I know the height and width of the rectangle (but this can change during runtime).

I have X number of tiles (this can change at run time), these are squares.

None of the tiles should overlap, what is the maximum size that each tile can be. They are all to be the same size.

Answer 1

Conceptually:

• start with 1 square
• For each additional square, if you don't have room in your grid box so far, shrink the existing box just enough to make room for an additional row or column.

pseudocode: given M x N rectangle to fill with K squares

// initial candidate grid within the rectangle
h=1
w=1
maxsquares=1
size=min(M,N) //size of the squares
while K > maxsquares
  if M/(h+1) >= N/(w+1)
    h=h+1
  else
    w=w+1
  endif
  maxsquares=h*w
  size=min(M/h,N/w)
done
print size

There are probably faster ways to jump to the answer for very large K, but I can't think of them. If you know that M and N are integers, there may be even faster methods.

Answer 2

Here is an O(1) solution with no loops.

Using the aspect ratio (height/width) of the rectangle, you can come up with an initial guess at the number of tiles in the x and y directions. This gives an upper and lower bound for the total number of tiles: between xy and (x+1)(y+1).

Based on these bounds, there are three possibilities:

1. The lower bound is correct. Compute the largest tileSize that will result in xy tiles.
2. The upper bound is correct. Compute the largest tileSize that will result in (x+1)(y+1) tiles
3. The correct answer lies somewhere between the upper and lower bounds.

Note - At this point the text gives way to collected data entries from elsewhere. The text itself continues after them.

-- ==== Sys2Proof/Tests/Slice0.lean ====
section
/-!
SUPPORT. Sys2Proof/Tests/Slice0.lean: words of the spec and their decoding, ill-formed terms, results that the spec's tables
give, first steps, and for each statement with hypotheses a state and operands that meet all of them (`wit_<statement>`).
-/
namespace Sys2Proof.Tests
open Sys2Proof Sys2Proof.Machine Sys2Proof.Claim

set_option Elab.async false

/-! ### Small states -/

/-- An instance of `len` elements, with its operands by 4 × slot + port. -/
def inst (len : Nat) (ops : Tab Operand) : Inst :=
  { run := 0, first := 0, len := len, ops := ops, done := [], issued := [], held := [], stalled := [], nulls := [] }

/-- A block of one form, which reads the ports of `reads`, with one live instance. -/
def blk (w : Word) (reads : Nat) (k : Tab Word) (i : Inst) : Block :=
  { gblk := 0, frames := 1, base := 0, seq := false, dom := [i.len], exits := 0, step := 2, feat := 0xFF, words := [w], k := k,
    names := [], reads := [(0, reads)], flags := [], bounds := [i.len], next := 1, insts := [(0, i)], early := [], eos := [],
    eosSent := [], pendK := [], succ := none, mism := [], reds := [] }

/-- A cell of one block. -/
def cell1 (b : Block) : Cell :=
  { blocks := [(0, b)], thread := { bidx := none, exited := false }, frame := [], acc := [], array := [], sseq := 0, sf := 0, hold := 0,
    pend := [] }

/-- A 4 × 4 plot of VI 0 on die 0, its cell (0, 0) with a home port on P-cell 0, which it is granted with 4 contexts and 8 lines;
areas of 16 KiB for pushes, logs and inboxes in the S-cell east of that cell. -/
def plot1 (c : Cell) : Plot :=
  { die := 0, x := 0, y := 0, w := 4, h := 4, vi := 0, code := 0, role := .graph, running := true, round := 0, frozen := false, stop := .none,
    withdrawn := false, wave := none, ports := [0x0018380000000000, 0x4000000000000000, 0x8103001C00000000, 0x8100101C80000000, 0x8103201D00000000], cells := [(0, c)], near := [], folds := [],
    routes := [], tokens := [], eosQ := [], links := [], logs := [], groups := [], fixups := [], items := [], stale := 0, trap := none,
    tcause := 0, ttag := 0, tinfo := 0, tcell := 0, numst := 0, srseed := 0, wdt := 0, ratetrap := 0, exitc := 0, logst := 0,
    logpos := 0, logseg := 0, rev := none, recQ := [], idle := 0, fired := false, trapNow := false, barriers := [], arrivals := [], bgen := 0, endpoints := [],
    task := none, inh := false, failed := none, yield := false, used := 0, subject := none, scrub := false }

/-- A state with one plot. -/
def st (p : Plot) : State := { State.reset with plots := [(0, p)], nextPlot := 1, ready := true }

/-- A run of 32-bit elements, of the elements 0, 1, … -/
def run (vs : List Nat) : Operand :=
  { kind := .r32, elems := (List.range vs.length).map (fun i => (i, Elem.val (dw ((vs[i]?).getD 0)))) }

/-- A run of 64-bit elements. -/
def run64 (vs : List Nat) : Operand :=
  { kind := .r64, elems := (List.range vs.length).map (fun i => (i, Elem.val (dw ((vs[i]?).getD 0)))) }

/-- A scalar, which fills the one element of its instance. -/
def scal (v : Nat) : Operand := { kind := .s64, elems := [(0, .val (dw v))] }

/-- A state at whose firing a form stands, with operands on the ports a, b, c, p. -/
def at1 (w : Word) (len : Nat) (ops : Tab Operand) : State :=
  st (plot1 (cell1 (blk w ((ops.map (fun x => 2 ^ x.1)).sum) [] (inst len ops))))

/-- The context of the firing at issue. -/
def cx (s : State) : Ctx :=
  (ctxOf? s s.cur).getD { f := Firing.zero, plot := plot1 (cell1 (blk 0 0 [] (inst 0 []))), blk := blk 0 0 [] (inst 0 []), inst := inst 0 [] }

/-- The state that a read of words leaves, and the words. -/
def gotS : Got → State
  | .ok s _ => s
  | .stop _ => State.reset
def gotV : Got → List Dword
  | .ok _ ws => ws
  | .stop _ => []

/-- The state that an access leaves. -/
def okS {α : Type} : Except Halt (State × α) → State
  | .ok (s, _) => s
  | .error _ => State.reset

/-- The value that an access answers. -/
def okV {α : Type} [Inhabited α] : Except Halt (State × α) → α
  | .ok (_, v) => v
  | .error _ => default

/-- The state that a change leaves. -/
def okT : Except Halt State → State
  | .ok s => s
  | .error _ => State.reset

/-- The fold of statement 5: frame class, 4-byte slots, 4 of them, 2 readers; its headers. -/
def fold5 (hdrs : Tab Dword) : Fold :=
  { w0 := 0x0050000020200000, w1 := 0x0000004000000000, w2 := 0x0000004000000000, w3 := 0, w4 := 0, gen := 0, hdrs := hdrs, pstall := 0 }

/-- A state at a form on the name of statement 5 at index i, of type n32, in a block of four tags that also stores it. -/
def named1 (w : Word) (len : Nat) (f : Fold) (ops : Tab Operand) : State :=
  let b := blk w ((ops.map (fun x => 2 ^ x.1)).sum) [] (inst len ops)
  let b := { b with words := [w, 0x2203FFFF], names := [0x0051000000000000] }
  st { plot1 { cell1 b with frame := [(4, 7)] } with folds := [(5, f)] }

/-- One element of a run. -/
def elem1 (e v : Nat) : Operand := { kind := .r32, elems := [(e, .val (dw v))] }

/-- The bytes of words from an address. -/
def words (a : Nat) (ws : List Dword) : Memory :=
  ((List.range (8 * ws.length)).map (fun i => (a + i, ((ws[i / 8]?).getD (0 : Dword)).extractLsb' (8 * (i % 8)) 8))).filter (fun x => x.2 != 0#8)

/-- A state at a form, in a plot with a near log of 1 KiB that holds the words, of which `tail` bytes are used. -/
def logged (w : Word) (ops : Tab Operand) (tail last : Nat) (st : Dword) (ws : List Dword) : State :=
  let s := named1 w 1 (fold5 []) ops
  onPlot s 0 (fun p => { p with logs := [(0x8000000000004000, 0x400)], logst := st + 0x400, logpos := mkPos tail last,
                                logseg := mkSeg noOff 0, near := [(1, words 0x4000 ws)] })

/-- A record of TZERO, whose result is the name of statement 5 with an ordinal. -/
def zeroRec (prev ord : Nat) : List Dword := [dw (0xAF * 2 ^ 56 + 0xF * 2 ^ 24 + prev * 2 ^ 12 + 5), 0x0080000000000000, dw (ord * 2 ^ 24), 0]

/-- A line of words. -/
def lineOf (ws : List Dword) : Line := BitVec.ofNat 1024 (ws.reverse.foldl (fun n w => n * 2 ^ 64 + w.toNat) 0)

/-- A dirty line of VI 0 in a slice. -/
def dirtyLine (line : Nat) (ws : List Dword) : Nat × L2Line :=
  (16 * line, { line := line, vi := 0, dirty := true, side := 0, data := lineOf ws, poison := false, used := 0 })

/-- The entry of P-cell 0 for the first 2 MiB of memory, for VI 0 at 0x8080000000. -/
def tlb0 : TlbEntry :=
  { vi := 0, va := 0x8080000000, lg := 21, pa := 0, gpa := 0, lg2 := 21, r1 := true, w1 := true, r2 := true, w2 := true, dirty := true }

/-- VI 0, its stage-1 tables at 0x10000, its one region owned by P-cell 0. -/
def vi0 : Vi :=
  { Vi.reset with s1root := 0x10001, regions := [(0, (0x8080000000, 0x200000))], owners := [(0, { port := 0, here := true, plot := 0 })] }

/-- A state whose VI 0 maps 0x8080000000 to the first GiB of memory, through a table at 0x10000 that is its own next level, with the
words at 0x1000. -/
def mapped (s : State) (ws : List Dword) : State :=
  { s with vis := [(0, vi0)], hmask := [], pcells := [(0, { PCell.reset with tlb := [tlb0] })],
           slices := [(0, { Slice.reset with lines := [dirtyLine 32 ws, dirtyLine 512 [0x10001, 0x10001, 0x18F]] })] }

/-- A line of a read stream that holds its first elements, with the bytes of words. -/
def sline (n : Nat) (ws : List Dword) (bad : Bool) : SLine :=
  { ord := 0, count := n, line := 32, win := none, data := some (lineOf ws, bad), left := n }

/-- A stream of four 4-byte elements from 0x8080001000, by its direction and word 5 of its descriptor. -/
def strm (dir w5 : Dword) : Stream :=
  { plot := 0, vi := 0, desc := [dir + 0x2000008080001000, 0x0000030000000004, 0, 0, 0, w5, 0, 0], addr := 0, gen := 0, handle := 0, route := 2 ^ 20,
    asked := 0, slines := [], next := 0, queue := [], accepted := 0, sent := 0, performed := 0, prod := 0, cons := 0, granted := 0, waiter := none, windowed := false,
    givers := [], share := 0, head := 0, tail := 0, wlines := [], frozen := false, closing := false, feat6 := true, ended := false }

/-- A state with that stream open in context 0 of P-cell 0. -/
def open1 (s : State) (t : Stream) : State := onPort s 0 (fun p => { p with ctxs := [(0, t)] })

/-- A change of the one plot of a state. -/
def withPlot (s : State) (g : Plot → Plot) : State := onPlot s 0 g

/-- The constants of the one block of a state. -/
def withK (s : State) (k : Tab Word) : State :=
  onPlot s 0 (fun p => onBlock p 0 0 (fun b => { b with k := k }))

/-- An endpoint of cell (0, 0), its ring in the S-cell east of it. -/
def ep0 (ms : List InMsg) (mb : Tab Membership) : Endpoint :=
  { cell := 0, scell := 1, off := 0x3000, size := 0x1000, tail := 0, reserved := 0, msgs := ms, members := mb }

/-- Group 0 of VI 0, of generation 1. -/
def grp0 (pound : List GMsg) (nodes : Tab NodeEntry) (members : Tab Member) : Group :=
  { gen := 1, va := 0x8080004000, units := 64, head := 0, pound := pound, nodes := nodes, members := members, nmem := members.length,
    gdel := 0, snaps := 0 }

/-- A node's entry of one child. -/
def node1 (child : Nat) (k : Int) : NodeEntry := { counts := [(child, k)], park := false, made := 0 }

/-- Endpoint 0 of plot 0 as a member. -/
def mem0 : Member := { state := 1, die := 0, x := 0, y := 0, ep := 0, plot := 0, del := 0 }

/-- A message of one word to that group. -/
def msg0 : GMsg :=
  { id := 9, group := 0, gen := 1, words := [7], sseq := 1, sender := 0, bounces := 0, firing := none, try1 := false, src := none }

/-- That group, in a state whose plot has that endpoint. -/
def grouped (s : State) (g : Group) (x : Endpoint) : State :=
  { onPlot s 0 (fun p => { p with endpoints := [(0, x)] }) with groups := [(0, g)] }

/-- A message in flight at a place. -/
def flight1 (s : State) (t : Transit) (m : GMsg) : State :=
  { s with flights := [(0, { msg := m, at_ := t, parked := false, tries := 0 })], nextFlight := 1 }

/-- A key that a table lists has an entry. -/
theorem has_of_mem {α : Type} (t : Tab α) (k : Nat) (a : α) (h : (k, a) ∈ t) : Tab.has t k = true := by
  induction t with
  | nil => simp at h
  | cons x t ih =>
    obtain ⟨k', v⟩ := x
    by_cases e : k = k'
    · simp [Tab.has, Tab.at?, e]
    · have h' : (k, a) ∈ t := by
        rcases List.mem_cons.mp h with h | h
        · exact absurd (congrArg Prod.fst h) e
        · exact h
      have := ih h'
      simpa [Tab.has, Tab.at?, beq_eq_false_iff_ne.mpr e] using this

/-- Every number below a bound has an entry in the table of all of them. -/
theorem has_range {α : Type} (n : Nat) (a : α) : ∀ i < n, Tab.has ((List.range n).map (fun i => (i, a))) i = true :=
  fun i hi => has_of_mem _ i a (List.mem_map.mpr ⟨i, List.mem_range.mpr hi, rfl⟩)

/-- The same, of a table of one VI's groups. -/
theorem has_shift {α : Type} (t : Tab α) (n v i : Nat) (a : α) (ht : t = (List.range n).map (fun i => (i, a))) (hv : v = 0)
    (h : i < n) : Tab.has t (1024 * v + i) = true := by
  subst ht hv
  rw [Nat.mul_zero, Nat.zero_add]
  exact has_range n a i h

/-- A job of queue 0 of VI 0, whose image at 0x8080003000 is placed. -/
def job0 : Job :=
  { vi := 0, queue := 0, index := 0, tag := 0x77, live := 1, cause := none, bad := false, code := 0, jd := false,
    images := [(0x8080003000, { pin := false, pdie := 0, handles := [] })], jmode := 0, jbase := 0, jsize := 0, jcount := 0, jtotal := 0,
    nr := false, diverged := false, used := [], tickets := [] }

/-- A record of that job over a range. -/
def rec0 (lo hi : Nat) (running : Bool) : Rec :=
  { code := 0x8080003000, args := 0, lo := lo, hi := hi, join := 0, prio := 0, grain := 0, root := false, anydie := false, wsn := 0,
    parent := 0, wsd := 0, tag := 0, key := 0, born := 0, job := 0, image := none, running := running, bound := none, decl := 0, line := 0,
    open_ := false, charged := 0, areas := [], src := [], turn := 0 }

/-- A state whose VI 0 has a pool of 64 slots on die 0 and that job, with records in its slots; slot 0's runs on plot 0. -/
def tasked (s : State) (ws : List Dword) (rs : Tab Rec) : State :=
  let s := mapped s ws
  onVi { onPlot s 0 (fun p => { p with code := 0x8080003000, task := some 0 }) with jobs := [(0, job0)], nextJob := 1, recs := rs } 0
    (fun v => { v with poolmem := [(0, 0x8080008000)], owners := [] })

/-- The words of a record of that image over 0 to 8. -/
def template : List Dword := [0x8080003000, 0, 0, 0x8000000, 0, 0, 0, 0x55]

/-- What holds of the one value holds of every value. -/
theorem of_some {α : Type} {P : α → Prop} {o : Option α} (a : α) (h : o = some a) (ha : P a) : ∀ j, o = some j → P j :=
  fun _ hj => Option.some.inj (h.symm.trans hj) ▸ ha

/-- A value that is there. -/
theorem is_some {α : Type} {o : Option α} {d : α} (h : o.isSome = true) : o = some (o.getD d) := by
  cases o with
  | none => cases h
  | some _ => rfl

/-- The same with a page at 0x8040003000 that has been evicted: its entry at 0x10018 names the frame 0x200. -/
def evicted (s : State) : State :=
  onSlice (mapped s []) 0 (fun sl => { sl with lines := [dirtyLine 512 [0x10001, 0x10001, 0x18F, 0x200202]] })

/-- A miss of the firing of plot 0 at an address. -/
def miss1 (va : Nat) (fail : Option WalkFail) (victim : Bool) : Miss :=
  { who := { port := 0, vi := 0, plot := some 0, src := 0, firing := some Firing.zero, stream := none, need := [] }, va := va, write := false,
    walking := fail.isNone, fail := fail, victim := victim, also := [] }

Solve an equation to determine the correct values of x and y, and then compute the largest tileSize that will result in the correct number of tiles

int GetTileSize(int width, int height, int tileCount)
{
    // quick bailout for invalid input
    if (width*height < tileCount) { return 0; }

    // come up with an initial guess
    double aspect = (double)height/width;
    double xf = sqrtf(tileCount/aspect);
    double yf = xf*aspect;
    int x = max(1.0, floor(xf));
    int y = max(1.0, floor(yf));
    int x_size = floor((double)width/x);
    int y_size = floor((double)height/y);
    int tileSize = min(x_size, y_size);

    // test our guess:
    x = floor((double)width/tileSize);
    y = floor((double)height/tileSize);
    if (x*y < tileCount) // we guessed too high
    {
        if (((x+1)*y < tileCount) && (x*(y+1) < tileCount))
        {
            // case 2: the upper bound is correct
            //         compute the tileSize that will
            //         result in (x+1)*(y+1) tiles
            x_size = floor((double)width/(x+1));
            y_size = floor((double)height/(y+1));
            tileSize = min(x_size, y_size);
        }
        else
        {
            // case 3: solve an equation to determine
            //         the final x and y dimensions
            //         and then compute the tileSize
            //         that results in those dimensions
            int test_x = ceil((double)tileCount/y);
            int test_y = ceil((double)tileCount/x);
            x_size = min(floor((double)width/test_x), floor((double)height/y));
            y_size = min(floor((double)width/x), floor((double)height/test_y));
            tileSize = max(x_size, y_size);
        }
    }

    return tileSize;
}

I have tested this function for all integer widths, heights and tileCounts between 1 and 1000 using the following code:

for (width = 1 to 1000)
{
    for (height = 1 to 1000)
    {
        for (tileCount = 1 to 1000)
        {
            tileSize = GetTileSize(width, height, tileCount);

            // verify that increasing the tileSize by one
            // will result in too few tiles
            x = floor((double)width/(tileSize+1));
            y = floor((double)height/(tileSize+1));
            assert(x*y < tileCount);

            // verify that the computed tileSize actually
            // results in the correct tileCount
            if (tileSize > 0)
            {
                x = floor((double)width/tileSize);
                y = floor((double)height/tileSize);
                assert(x*y >= tileCount);
            }
        }
    }
}

Answer 3

This is a packing problem. Optimal solutions are hard to find. See for example Packing N squares in a square.

You can compute an (optimistic) upper bound by dividing the total surface by the number of squares: sqrt(width*height/n).